Alega que, relativamente à entrega de imposto retido nos cofres do estado português pelo substituto tributário – H.. S. A., a certificar que foram pagos dividendos à E..., com imposto retido no valor total de € 692.953,56, que por sua vez, não identifica que esses mesmos dividendos foram pagos à ora Requerente, esclarece que foi efetuado o pagamento dos dividendos ao Reclamante que comprova com documentos idóneos emitidos por entidades financeiras e que o imposto retido na fonte foi entregue junto dos cofres da AT em Portugal, conforme docs. 2 e 3, juntos aos autos.
Que a alegada inexistência da entrega da Modelo 30, onde comprova os rendimentos e imposto retido, é da responsabilidade do substituto tributário e que a pretensão do reclamante não pode ser prejudicada.

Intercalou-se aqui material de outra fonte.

-- ==== Sys2Proof/Machine/FileOps.lean ====
section
/-! DEFINITION. Filing of peas, eviction, forwarding, re-de-skew and merging at the pod store (R178 to R226). -/

namespace Sys2Proof.Machine

open Sys2Proof

/-! ### Forwarding (R34, R181, R550) -/

/-- The port of the first axis on which a point lies beyond a face of a box (R550). -/
def routePort (b : List Int) (x y z : Int) : Option Nat :=
  (([x, y, z].zipIdx).findSome? (fun c =>
    if c.1 < lgetD b c.2 0 then some (2 * c.2 + 1)
    else if lgetD b (c.2 + 3) 0 ≤ c.1 then some (2 * c.2) else none))

/-- Drop a pea outside the owned box (R34). -/
def State.dropOutside (s : State) (sensor : Nat) : State :=
  (((s.bump Reg.PEAS_OUTSIDE).bump (Reg.SENSOR_DROPS sensor))).raise Reg.POD_EVENTS 1

/-- Put a pea on the PEA flits that wait on a port (R551): the last one where it is of the same frame, epoch and hops and holds
fewer than 14. -/
def State.queuePea (s : State) (n : Nat) (q : Pea) (frame epoch hops : Nat) : State :=
  let one : FlitBody := .pea { frame := frame, epoch := epoch, hops := hops, peas := [q] }
  s.onPeer n (fun p => { p with waiting := lmod p.waiting 1 (fun l =>
    match l.getLast? with
    | some (.pea b) =>
      if b.frame = frame ∧ b.epoch = epoch ∧ b.hops = hops ∧ b.peas.length < 14 then l.dropLast ++ [.pea { b with peas := b.peas ++ [q] }]
      else l ++ [one]
    | _ => l ++ [one]) })

/-- Forward a pea outside the owned box, or drop it (R34, R181, R550). In SAFE_HOLD peers carry no pea (R608). -/
def State.forwardPea (s : State) (q : Pea) (frame epoch hops : Nat) : State :=
  match routePort s.owned q.x q.y q.z with
  | none => s
  | some n =>
    if (s.peer n).state ≠ .up ∨ s.hold then s.dropOutside q.sensor
    else
      let o := fun i => lgetD s.config.offsets (3 * n + i) 0
      (s.queuePea n { q with x := q.x + o 0, y := q.y + o 1, z := q.z + o 2, fwd := true } frame epoch hops).bump Reg.PEAS_FORWARDED

/-! ### Filing -/

/-- Note a column in which the store refused a pea or a delta (R597). -/
def State.refuseAt (s : State) (x y : Int) : State :=
  let c := columnOf x y
  s.onStore (fun p => { p with refusedCols := if p.refusedCols.contains c then p.refusedCols else p.refusedCols ++ [c] })

/-- A refused pod (R226): counted, and reported to the publisher. -/
def State.podRefused (s : State) : State :=
  ((s.bump Reg.PODS_REFUSED).raise Reg.POD_EVENTS 3).onCom (fun c => { c with podRefused := true })

/-- Where a write of a cell goes (R224 to R226): its pod, a new pod, a merged record, or nowhere. -/
def State.placeFor (s : State) (key frame : Nat) : State × PodPlace :=
  let (s1, e) := s.lookup (podKey key)
  match e with
  | some x => if x.kind = .pod then (s1, .pod x.pool) else (s1, .noInsert)
  | none =>
    if s1.poolFree = 0 then
      match s1.mergedOver key with
      | some m => (s1, .merged m.key)
      | none => (s1, .noPod)
    else
      match s1.allocPod (podKey key) frame with
      | (s2, some ix) => (s2, .pod ix)
      | (s2, none) => (s2, .noInsert)

/-- The sweep table a pea uses (R219): its sensor's, or that of the peer port it came from. -/
def sweepKey (q : Pea) : Nat := if q.fwd then 1024 + q.port else q.sensor

/-- Note a pea's sweep (R219). -/
def State.noteSweep (s : State) (q : Pea) (frame : Nat) : State :=
  let k := sweepKey q
  let t := mgetD s.store.sweeps k {}
  if t.last = some q.sweep then s
  else s.onStore (fun p => { p with sweeps := mset p.sweeps k { last := some q.sweep, start := mset t.start q.sweep (frame % 65536) } })

/-- Age of a pea's sweep in frames (R219). -/
def State.sweepAge (s : State) (q : Pea) : Nat :=
  (s.frame % 65536 + 65536 - mgetD (mgetD s.store.sweeps (sweepKey q) {}).start q.sweep 0) % 65536

/-- The candidate evicted from a full pod (R217): earliest sweep start, then larger RANGE, then higher slot. -/
def State.evictee (s : State) (slots : Map Pea) (q : Pea) : Nat :=
  let key := fun x : Nat × Pea => (65535 - s.sweepAge x.2) * 2 ^ 16 + (31 - x.2.range) * 2 ^ 8 + (64 - x.1)
  match lminBy key (slots ++ [(64, q)]) with
  | some x => x.1
  | none => 64

/-- The lowest empty slot of a pod. -/
def firstFree (slots : Map Pea) : Option Nat := (List.range 64).find? (fun i => (mget slots i).isNone)

/-- Keep a pea in a pod (R217, R218): the slot it took, none where it was itself evicted. -/
def State.keepPea (s : State) (ix : Nat) (q : Pea) : State × Option Nat :=
  match mget s.store.pods ix with
  | none => (s, none)
  | some p =>
    let put := fun (t : State) (i : Nat) => t.onStore (fun st => { st with pods := mmod st.pods ix (fun p => { p with slots := mset p.slots i q }) })
    match firstFree p.slots with
    | some i => (put s i, some i)
    | none =>
      let v := s.evictee p.slots q
      let s1 := s.bump Reg.PEAS_EVICTED
      if v = 64 then (s1, none) else (put s1 v, some v)

/-- Append a journal entry to a layer (R185). -/
def State.journal (s : State) (i : Nat) (j : JournalEntry) : State :=
  s.onCom (fun c => { c with layers := lmod c.layers i (fun l => { l with journal := l.journal ++ [j] }) })

/-- The floor of m × d / sqrt(n), for the walk of R214. -/
def lineFloor (m : Nat) (d : Int) (n : Nat) : Int :=
  let v := m * d.natAbs
  let r := isqrt (v * v / max n 1)
  if 0 ≤ d then (r : Int) else if r * r * n = v * v then -(r : Int) else -((r : Int) + 1)

/-- Cell keys of the points 128 × j back from a pea toward the sensor origin (R214). -/
def clearLine (q : Pea) (o : Int × Int × Int) (m : Nat) (own : Nat) : List Nat :=
  let dx := o.1 - q.x
  let dy := o.2.1 - q.y
  let dz := o.2.2 - q.z
  let n := dx.natAbs * dx.natAbs + dy.natAbs * dy.natAbs + dz.natAbs * dz.natAbs
  let js := (List.range m).map (fun j => 128 * (j + 1))
  let ks := (js.filter (fun j => decide (j * j ≤ n))).filterMap (fun j =>
    cellKey (q.x + lineFloor j dx n) (q.y + lineFloor j dy n) (q.z + lineFloor j dz n))
  (ks.filter (fun k => k ≠ own)).eraseDups

/-- Apply MISS to the cleared cells of a pea (R214): a cell in no existing pod of the owned box is skipped. -/
def State.clearCells (s : State) (i frame sensor : Nat) (miss : Int) (ks : List Nat) : State :=
  ks.foldl (fun t k =>
    match t.podAt (podKey k) with
    | none => t
    | some ix =>
      if ¬ t.ownsKey (podKey k) then t
      else if t.layerRoom i 1 then (t.modCell ix k (fun c => hitCell t.config.decay c frame miss)).logDelta i 1 sensor k
      else
        let c := (keyCube k).1
        (t.refuseFull i).refuseAt c.1 c.2.1) s

/-- The increment of a pea by its sensor's model; where the part knows no model of the sensor of a FWD pea, a free value
(log entry 18). -/
def State.hitOf (s : State) (q : Pea) (frame : Nat) : State × Int :=
  match s.sensorFor q.sensor (frame * 65536 + q.timeOffset) with
  | some e => (s, e.hit)
  | none => (s.took, ssat 16 s.freeInt)

/-- Write an evidence increment at a place and log it (R212, R225, R235). -/
def State.writeHit (s : State) (i frame kind source key : Nat) (inc : Int) (pl : PodPlace) : State :=
  match pl with
  | .pod ix => (s.modCell ix key (fun c => hitCell s.config.decay c frame inc)).logDelta i kind source key
  | .merged m =>
    (s.onStore (fun p => p.modNode m (fun e => { e with cell := hitCell s.config.decay e.cell frame inc }))).logDelta i kind source m
  | .noPod | .noInsert => s

/-- File a pea whose layer is at place `i` (R202, R212 to R218, R224 to R226, R236). -/
def State.fileIn (s : State) (i : Nat) (it : FileItem) (key : Nat) : State :=
  let q := it.pea
  if ¬ s.layerRoom i 1 then (((s.refuseFull i).bump Reg.PEAS_REFUSED)).refuseAt q.x q.y
  else
    let (s1, pl) := s.placeFor key it.frame
    match pl with
    | .noPod => ((s1.bump Reg.PEAS_REFUSED).podRefused).refuseAt q.x q.y
    | .noInsert => (s1.bump Reg.PEAS_REFUSED).refuseAt q.x q.y
    | .merged _ =>
      let (s2, inc) := s1.hitOf q it.frame
      (s2.writeHit i it.frame 0 q.sensor key inc pl).bump Reg.MERGED_HITS
    | .pod ix =>
      let (s2, inc) := s1.hitOf q it.frame
      let s3 := (s2.writeHit i it.frame 0 q.sensor key inc pl).bump64 Reg.PEAS_FILED_LO Reg.PEAS_FILED_HI
      let (s4, slot) := s3.keepPea ix q
      let s5 := match slot with
        | some n => s4.journal i { pool := ix, slot := n, track := it.track, beat := it.beat, sensor := q.sensor, timeOffset := q.timeOffset }
        | none => s4
      match it.origin, s.sensorFor q.sensor (it.frame * 65536 + q.timeOffset) with
      | some o, some e => s5.clearCells i it.frame q.sensor e.miss (clearLine q o e.clearCells key)
      | _, _ => s5

/-! ### De-skew -/

/-- A pea dropped at de-skew for a spline miss or its range (R179), with the checker's drop notice (R592). -/
def State.deskewDrop (s : State) (d : DeskewItem) (reg ev : Nat) : State :=
  (((s.bump reg).bump (Reg.SENSOR_DROPS d.pea.sensor)).raise Reg.POD_EVENTS ev).untapPea d.pea.sensor (d.frame * 65536 + d.pea.timeOffset)

/-- Note that a de-skew used the current version of a track (R403, value 9). -/
def State.useVersion (s : State) (track : Nat) : State :=
  s.onStore (fun p => { p with versions := mmod p.versions track (fun l => match l with | v :: r => { v with used := true } :: r | [] => []) })

/-- Move one pea to the zone frame (R177): to filing, to a neighbour, or dropped. -/
def State.deskewOne (s : State) (d : DeskewItem) : State :=
  let q := d.pea
  let t := d.frame * 65536 + q.timeOffset
  let range := rangeCode q.x q.y q.z
  let e := (s.sensorFor q.sensor t).getD {}
  let ex := mgetD s.store.extrinsics q.sensor e.extrinsic
  let p0 := throughExtrinsic ex q.x q.y q.z
  let o0 := throughExtrinsic ex 0 0 0
  let get := fun n => s.store.versionAt n s.tl.beats
  let moved : Option (List Int × List Int) :=
    if e.fixed then some (p0, o0)
    else (compositePose get e.track t).map (fun w => (w.apply p0, w.apply o0))
  match moved with
  | none => s.deskewDrop d Reg.SPLINE_MISSES 8
  | some (p, o) =>
    let f := s.freeInt
    let x := poseResult (lgetD p 0 0) f
    let y := poseResult (lgetD p 1 0) (f / 3)
    let z := poseResult (lgetD p 2 0) (f / 9)
    let s0 := if e.fixed then s.took else (chainOf get e.track).foldl (fun a n => (a.bump (Reg.TRACK_PEAS n)).useVersion n) s.took
    if ¬ (fits24 x ∧ fits24 y ∧ fits24 z) then s0.deskewDrop d Reg.RANGE_DROPS 0
    else
      let pea : Pea := { q with x := x, y := y, z := z, range := range }
      let s1 := s0.noteSweep pea d.frame
      if inBox s.owned x y z then
        s1.onStore (fun st => { st with fileQ := st.fileQ ++
          [{ pea := pea, frame := d.frame, epoch := d.epoch, origin := some (poseRound (lgetD o 0 0), poseRound (lgetD o 1 0), poseRound (lgetD o 2 0)),
             track := if e.fixed then none else some e.track, beat := s.tl.beats }] })
      else s1.forwardPea pea d.frame d.epoch 1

Relativamente, ao fato de não ter sido feito prova de que o reclamante detém o estatuto de OIC, clarifica ser efetivamente um Organismo de Investimento Coletivo, na forma de fundo de investimento, constituído de acordo com o direito alemão, disponível em (https://www...)
Para o efeito, esclarece que» que o Reclamante é um Organismo de Investimento Coletivo ("OIC"), na forma de fundo de investimento, constituído de acordo com o direito alemão, que se encontra inscrito junto da Bundesanstal fúr Finanzdienstleistungsaufsicht ("BaFin"), a autoridade alemã competente para a supervisão financeira, com o número de identificação ("BaFin-ld") ... (cfr. informação disponível em https://portal.mvp.bafin.de/database/Fondslnfo/?locale=en GB, mediante pesquisa pelo BaFin-ld ..., selecionando o critério "all domestic funds”).
VIII – ANÁLISE e PARECER
Iniciando-se a nossa análise e após ter consultado novamente as aplicações informáticas dos serviços da AT, nomeadamente as Obrigações Acessórias, confirma-se que, até à presente data não foi efetuada a submissão da Modelo 30, onde devem constar os dados da presente reclamação e causa de pedir, nomeadamente os valores peticionados com os valores retidos, sendo que a modelo 30 é uma obrigação acessória do substituto tributário, através da qual se consegue aferir o substituído tributário de uma operação tributável.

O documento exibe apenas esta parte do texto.